Résumé / Abstract [79]
Introduction [79]
UNE THÉORIE GÉNÉRALE DE LA SOCIÉTÉ [80]

La société comme objet d’étude [80]
Les niveaux du réel social [81]
La société : une représentation théorique [82]
Les instances
Les formations
La formation sociale
Le système international

Récapitulation des diverses étapes de la démarche [86]

LE NIVEAU ÉCONOMIQUE ET SA CONCEPTUALISATION [87]

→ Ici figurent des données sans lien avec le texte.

theorem takeQueueCancel_setLink (s : State) (l : ControlLink) (a : Nat) :
    takeQueueCancel (s.setLink l) a = (takeQueueCancel s a).withLink l := by
  unfold takeQueueCancel
  simp only [State.setLink_rq]
  cases findEntry s.rq.entries a with
  | none => rfl
  | some e => simp only [cancelEntry_setLink, autoAdvance_setLink]; simp only [withLink_ite]; rfl

theorem takeQueueRead_setLink (s : State) (l : ControlLink) (a b : Nat) :
    takeQueueRead (s.setLink l) a b = (takeQueueRead s a b).withLink l := by
  unfold takeQueueRead; simp only; simp only [withLink_ite]; rfl

theorem takeHistoryRead_setLink (s : State) (l : ControlLink) (a : Nat) :
    takeHistoryRead (s.setLink l) a = (takeHistoryRead s a).withLink l := by
  unfold takeHistoryRead
  simp only [State.setLink_rq]
  split
  · rfl
  · cases s.rq.history[a]? <;> rfl

theorem takePolicy_setLink (s : State) (l : ControlLink) (a b : Nat) :
    takePolicy (s.setLink l) a b = (takePolicy s a b).withLink l := by
  unfold takePolicy; simp only [withLink_ite]; rfl

theorem takeAttentionRead_setLink (s : State) (l : ControlLink) :
    takeAttentionRead (s.setLink l) = (takeAttentionRead s).withLink l := by
  rfl

theorem takeAttentionMask_setLink (s : State) (l : ControlLink) (x : Half) :
    takeAttentionMask (s.setLink l) x = (takeAttentionMask s x).withLink l := by
  unfold takeAttentionMask; cases namedSet x <;> rfl

theorem takeMicSet_setLink (s : State) (l : ControlLink) (a b : Nat) (v : Int) (d : Nat) :
    takeMicSet (s.setLink l) a b v d = (takeMicSet s a b v d).withLink l := by
  unfold takeMicSet; cases modeNamed a <;> rfl

theorem takeMicRead_setLink (s : State) (l : ControlLink) (a : Nat) :
    takeMicRead (s.setLink l) a = (takeMicRead s a).withLink l := by
  cases h : channelNamed a <;> simp only [takeMicRead, h] <;> rfl

theorem takeBind_setLink (s : State) (l : ControlLink) (a b c : Nat) :
    takeBind (s.setLink l) a b c = (takeBind s a b c).withLink l := by
  unfold takeBind
  cases channelNamed a <;> cases bindingNamed b c <;> (try rfl)
  simp only [State.setLink_tr]; simp only [withLink_ite]; rfl

theorem takeScoreSet_setLink (s : State) (l : ControlLink) (a b c : Nat) :
    takeScoreSet (s.setLink l) a b c = (takeScoreSet s a b c).withLink l := by
  unfold takeScoreSet; cases levelNamed a <;> (try rfl); simp only; simp only [withLink_ite]; rfl

theorem takeLaneRead_setLink (s : State) (l : ControlLink) (a : Nat) :
    takeLaneRead (s.setLink l) a = (takeLaneRead s a).withLink l := by
  cases h : channelNamed a <;> simp only [takeLaneRead, h] <;> rfl

theorem takeLayoutSet_setLink (s : State) (l : ControlLink) (a b : Nat) :
    takeLayoutSet (s.setLink l) a b = (takeLayoutSet s a b).withLink l := by
  rfl

theorem takeLayoutRead_setLink (s : State) (l : ControlLink) :
    takeLayoutRead (s.setLink l) = (takeLayoutRead s).withLink l := by
  simp only [takeLayoutRead, lineView_setLink, State.setLink_llu, accept_setLink]

theorem takeBandMap_setLink (s : State) (l : ControlLink) (o : Oct Byte) :
    takeBandMap (s.setLink l) o = (takeBandMap s o).withLink l := by
  unfold takeBandMap; simp only [withLink_ite]; rfl

theorem takeRowPlace_setLink (s : State) (l : ControlLink) (a b c : Nat) :
    takeRowPlace (s.setLink l) a b c = (takeRowPlace s a b c).withLink l := by
  unfold takeRowPlace; cases rowNumbers.find? fun k => k.val == a <;> (try rfl); simp only; simp only [withLink_ite]; rfl
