theorem energy_eq (l : List Int) : (energy l : Int) = dotProduct l l := by
  rw [energy, dotProduct, Nat.cast_list_sum, List.map_map, List.zipWith_self]
  exact congrArg List.sum (List.map_congr_left fun x _ => Int.natAbs_mul_self)

section
variable {w : List Int} (hw : w.length = 1920)
include hw

theorem dotProduct_sequenceB {i j : Nat} (hi : i ≤ 960) (hj : j ≤ 960) :
    dotProduct (sequenceB w i) (sequenceB w j) = lagProduct w i j := by
  rw [sequenceB_eq hw hi, sequenceB_eq hw hj, dotProduct, List.zipWith_map, List.zipWith_self, lagProduct]

theorem dotProduct_sequences {lag : Nat} (hlag : lag ≤ 960) :
    dotProduct (sequenceA w) (sequenceB w lag) = lagProduct w 0 lag := by
  rw [sequenceA_eq hw, dotProduct_sequenceB hw (Nat.zero_le _) hlag]

theorem energy_sequenceB {lag : Nat} (hlag : lag ≤ 960) : (energy (sequenceB w lag) : Int) = lagProduct w lag lag := by
  rw [energy_eq, dotProduct_sequenceB hw hlag hlag]

end

theorem lagProduct_sq_le (w : List Int) (i j : Nat) : lagProduct w i j ^ 2 ≤ lagProduct w i i * lagProduct w j j := by
  have hcauchy := Finset.sum_mul_sq_le_sq_mul_sq (Finset.range 960) (fun n => w.getD (960 + n - i) 0)
    fun n => w.getD (960 + n - j) 0
  simp only [sq (w.getD _ _)] at hcauchy
  exact hcauchy

/-- The similarity of R107 over the reals, a quotient by 0 counting as 0. -/
noncomputable def windowSimilarity (w : List Int) (lag : Nat) : ℝ :=
  let x (n : Nat) : ℝ := ((w.getD n 0 : Int) : ℝ)
  let sum (f : Nat → ℝ) : ℝ := ((List.range 960).map f).sum
  sum (fun n => x (960 + n) * x (960 + n - lag)) /
    Real.sqrt (sum (fun n => x (960 + n) ^ 2) * sum fun n => x (960 + n - lag) ^ 2)

theorem lagProduct_cast (w : List Int) (i j : Nat) : (lagProduct w i j : ℝ) =
    ((List.range 960).map fun n => ((w.getD (960 + n - i) 0 : Int) : ℝ) * ((w.getD (960 + n - j) 0 : Int) : ℝ)).sum := by
  rw [lagProduct, Int.cast_list_sum, List.map_map]
  exact congrArg List.sum (List.map_congr_left fun n _ => Int.cast_mul ..)

theorem windowSimilarity_eq (w : List Int) (lag : Nat) : windowSimilarity w lag =
    lagProduct w 0 lag / Real.sqrt (lagProduct w 0 0 * lagProduct w lag lag) := by
  simp only [lagProduct_cast, windowSimilarity, sq, Nat.sub_zero]

theorem similarity_eq (w : List Int) (lag : Nat) : similarity w lag =
    if energy (sequenceB w lag) = 0 then ⟨0, 1⟩
    else ⟨dotProduct (sequenceA w) (sequenceB w lag), energy (sequenceB w lag)⟩ := rfl

theorem similarity_den_pos (w : List Int) (lag : Nat) : 0 < (similarity w lag).den := by
  rw [similarity_eq]
  split
  next => exact Nat.one_pos
  next h => exact Nat.pos_of_ne_zero h

theorem similarity_root (w : List Int) (lag : Nat) : (similarity w lag).root =
    dotProduct (sequenceA w) (sequenceB w lag) / Real.sqrt (energy (sequenceB w lag)) := by
  rw [similarity_eq]
  split
  next h => simp [Similarity.root, h]
  next => rfl

/-- R107's similarity is the model's but for the root of Σa². -/
theorem windowSimilarity_root {w : List Int} (hw : w.length = 1920) {lag : Nat} (hlag : lag ≤ 960) :
    windowSimilarity w lag = (similarity w lag).root / Real.sqrt (energy (sequenceA w)) := by
  have henergy {k : Nat} (hk : k ≤ 960) : (lagProduct w k k : ℝ) = energy (sequenceB w k) := by
    rw [← energy_sequenceB hw hk, Int.cast_natCast]
  rw [windowSimilarity_eq, similarity_root, dotProduct_sequences hw hlag, henergy (Nat.zero_le _), henergy hlag,
    sequenceA_eq hw, Real.sqrt_mul (Nat.cast_nonneg _), div_div, mul_comm (Real.sqrt _)]

/-- A similarity is at most 1 (R107). -/
theorem similarity_num_sq_le {w : List Int} (hw : w.length = 1920) {lag : Nat} (hlag : lag ≤ 960) :
    (similarity w lag).num.natAbs * (similarity w lag).num.natAbs ≤ energy (sequenceA w) * (similarity w lag).den := by
  rw [similarity_eq]
  split
  · simp
  · zify
    rw [← sq, sq_abs, sequenceA_eq hw, dotProduct_sequenceB hw (Nat.zero_le _) hlag, energy_sequenceB hw (Nat.zero_le _),
      energy_sequenceB hw hlag]
    exact lagProduct_sq_le ..

/-! ### The lag of the greatest similarity (R107) -/

/-- `lag` is the first of `lo..hi` at which `f` is greatest. -/
structure FirstGreatest (f : Nat → ℝ) (lo hi lag : Nat) : Prop where
  lower : lo ≤ lag
  upper : lag ≤ hi
  greatest : ∀ k, lo ≤ k → k ≤ hi → f k ≤ f lag
  first : ∀ k, lo ≤ k → k < lag → f k < f lag

namespace FirstGreatest
variable {f : Nat → ℝ} {lo hi lag : Nat}

theorem single (f : Nat → ℝ) (n : Nat) : FirstGreatest f n n n where
  lower := le_rfl
  upper := le_rfl
  greatest _ hlo hhi := (congrArg f (le_antisymm hhi hlo)).le
  first _ hlo hlt := absurd hlt hlo.not_gt

/-- A greater value past the end is the first greatest of the longer range. -/
theorem moves (h : FirstGreatest f lo hi lag) (hlt : f lag < f (hi + 1)) : FirstGreatest f lo (hi + 1) (hi + 1) where
  lower := (h.lower.trans h.upper).trans hi.le_succ
  upper := le_rfl
  greatest k hlo hhi := by
    rcases Nat.le_or_eq_of_le_succ hhi with hk | rfl
    · exact (h.greatest k hlo hk).trans hlt.le
    · exact le_rfl
  first k hlo hk := (h.greatest k hlo (Nat.lt_succ_iff.1 hk)).trans_lt hlt

/-- No greater value past the end leaves the first greatest. -/
theorem stays (h : FirstGreatest f lo hi lag) (hle : f (hi + 1) ≤ f lag) : FirstGreatest f lo (hi + 1) lag where
  lower := h.lower
  upper := h.upper.trans hi.le_succ
  greatest k hlo hhi := by
    rcases Nat.le_or_eq_of_le_succ hhi with hk | rfl
    · exact h.greatest k hlo hk
    · exact hle
  first := h.first

end FirstGreatest

/-- A lag of 27..`hi` with its similarity, the first that has the greatest. -/
def BestUpTo (w : List Int) (hi : Nat) (best : Nat × Similarity) : Prop :=
  best.2 = similarity w best.1 ∧ FirstGreatest (fun k => (similarity w k).root) 27 hi best.1

/-- One more lag searched. -/
theorem BestUpTo.next {w : List Int} {hi : Nat} {best : Nat × Similarity} (h : BestUpTo w hi best) :
    BestUpTo w (hi + 1) (if best.2.below (similarity w (hi + 1)) then (hi + 1, similarity w (hi + 1)) else best) := by
  obtain ⟨hsim, hbest⟩ := h
  have hbelow := Similarity.below_iff (similarity_den_pos w best.1) (similarity_den_pos w (hi + 1))
  rw [← hsim] at hbelow
  split
  next hlt => exact ⟨rfl, hbest.moves (by simpa [← hsim] using hbelow.1 hlt)⟩
  next hge => exact ⟨hsim, hbest.stays (by simpa [← hsim] using mt hbelow.2 hge)⟩

theorem bestLag_search (w : List Int) (n : Nat) : BestUpTo w (n + 27)
    (((List.range (n + 1)).map fun k => (k + 27, similarity w (k + 27))).foldl
      (fun best x => if best.2.below x.2 then x else best) (27, similarity w 27)) := by
  induction n with
  | zero =>
    have single : BestUpTo w 27 (27, similarity w 27) := ⟨rfl, .single _ 27⟩
    simpa using single
  | succ n ih =>
    rw [List.range_succ, List.map_append, List.foldl_append, Nat.add_right_comm]
    exact ih.next

theorem bestLag_best (w : List Int) : BestUpTo w 873 (bestLag w) := bestLag_search w 846

theorem bestLag_den_pos (w : List Int) : 0 < (bestLag w).2.den := by
  rw [(bestLag_best w).1]
  exact similarity_den_pos w _

/-! ### The analysis of a window (R107, R108) -/

theorem neg_eight_le_refinement (x y z : Similarity) : -8 ≤ refinement x y z := by
  unfold refinement
  split <;> omega

/-- The offset of a best lag, 0 at the two end lags (R108). -/
noncomputable def bestOffset (f : Nat → ℝ) (lag : Nat) : ℝ :=
  if lag = 27 ∨ lag = 873 then 0 else lagOffset (f (lag - 1)) (f lag) (f (lag + 1))

theorem periodOf_eq {w : List Int} {lag : Nat} (h : FirstGreatest (fun k => (similarity w k).root) 27 873 lag) :
    (periodOf w lag : Int) = ⌊16 * ((lag : ℝ) + bestOffset (fun k => (similarity w k).root) lag) + 1 / 2⌋ := by
  have hlower := h.lower
  have hupper := h.upper
  unfold periodOf bestOffset
  split
  next =>
    refine (Int.floor_eq_iff.2 ?_).symm
    push_cast
    constructor <;> linarith
  next hinner =>
    rw [not_or] at hinner
    have hrefined := refinement_eq (similarity_den_pos w (lag - 1)) (similarity_den_pos w lag)
      (similarity_den_pos w (lag + 1)) (h.greatest (lag - 1) (by omega) (by omega))
      (h.greatest (lag + 1) (by omega) (by omega))
    have hsplit (d : ℝ) : 16 * ((lag : ℝ) + d) + 1 / 2 = ((16 * (lag : Int) : Int) : ℝ) + (16 * d + 1 / 2) := by
      push_cast
      ring
    have hge := neg_eight_le_refinement (similarity w (lag - 1)) (similarity w lag) (similarity w (lag + 1))
    rw [Int.toNat_of_nonneg (by omega), hsplit, Int.floor_intCast_add, hrefined]

theorem analyse_silent {w : List Int} (h : energy (sequenceA w) = 0) : analyse w = (0, 0) := if_pos h

section
variable {w : List Int} (h : energy (sequenceA w) ≠ 0)
include h

theorem analyse_unvoiced (hnum : (bestLag w).2.num ≤ 0) : analyse w = (0, 0) := (if_neg h).trans (if_pos hnum)

theorem analyse_voiced (hnum : 0 < (bestLag w).2.num) :
    analyse w = (clarityOf (energy (sequenceA w)) (bestLag w).2, periodOf w (bestLag w).1) :=
  (if_neg h).trans (if_neg (not_le.2 hnum))

end

theorem FirstGreatest.congr {f g : Nat → ℝ} {lo hi lag : Nat} (h : FirstGreatest f lo hi lag)
    (hiff : ∀ i j, lo ≤ i → i ≤ hi → lo ≤ j → j ≤ hi → (g i < g j ↔ f i < f j)) : FirstGreatest g lo hi lag where
  lower := h.lower
  upper := h.upper
  greatest k hlo hhi := not_lt.1 (mt (hiff lag k h.lower h.upper hlo hhi).1 (h.greatest k hlo hhi).not_gt)
  first k hlo hlt := (hiff k lag hlo (hlt.le.trans h.upper) h.lower h.upper).2 (h.first k hlo hlt)

theorem windowSimilarity_silent {w : List Int} (hw : w.length = 1920) (h : energy (sequenceA w) = 0) {k : Nat}
    (hk : k ≤ 873) : windowSimilarity w k = 0 := by
  rw [windowSimilarity_root hw (hk.trans (by decide)), h, Nat.cast_zero, Real.sqrt_zero, div_zero]

/-- The greatest similarity of R107, from the model's. -/
theorem windowSimilarity_best {w : List Int} (hw : w.length = 1920) : windowSimilarity w (bestLag w).1 =
    (bestLag w).2.num / Real.sqrt ((energy (sequenceA w) : ℝ) * (bestLag w).2.den) := by
  obtain ⟨hsim, hbest⟩ := bestLag_best w
  rw [windowSimilarity_root hw (hbest.upper.trans (by decide)), ← hsim, Similarity.root, div_div,
    Real.sqrt_mul (Nat.cast_nonneg _), mul_comm (Real.sqrt _)]

section
variable {w : List Int} (hw : w.length = 1920) (h : energy (sequenceA w) ≠ 0)
include hw h

theorem windowSimilarity_firstGreatest : FirstGreatest (windowSimilarity w) 27 873 (bestLag w).1 := by
  refine (bestLag_best w).2.congr fun i j _ hi _ hj => ?_
  rw [windowSimilarity_root hw (hi.trans (by decide)), windowSimilarity_root hw (hj.trans (by decide))]
  exact div_lt_div_iff_of_pos_right (Real.sqrt_pos.2 (Nat.cast_pos.2 (Nat.pos_of_ne_zero h)))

L’instance économique [87]
Le Mode de production : ses éléments constituants [90]
La combinatoire des modes de production [90]

-Le processus d’exclusion

LES FORMATIONS ÉCONOMIQUES [96]
UNE CONTRIBUTION ORIGINALE [96]
REMERCIEMENTS [97]
BIBLIOGRAPHIE [97]
CARTOGRAPHIE [97]

[79]

RÉSUMÉ

Dans une œuvre importante dont la parution a débuté en 1977, Robert Fossaert propose une théorie nouvelle de la société. Celle-ci s'appuie sur une définition originale des concepts de société, homme, nature, mode de production, formation sociale, formation économique, formation politique et formation idéologique. Cette conception est illustrée graphiquement.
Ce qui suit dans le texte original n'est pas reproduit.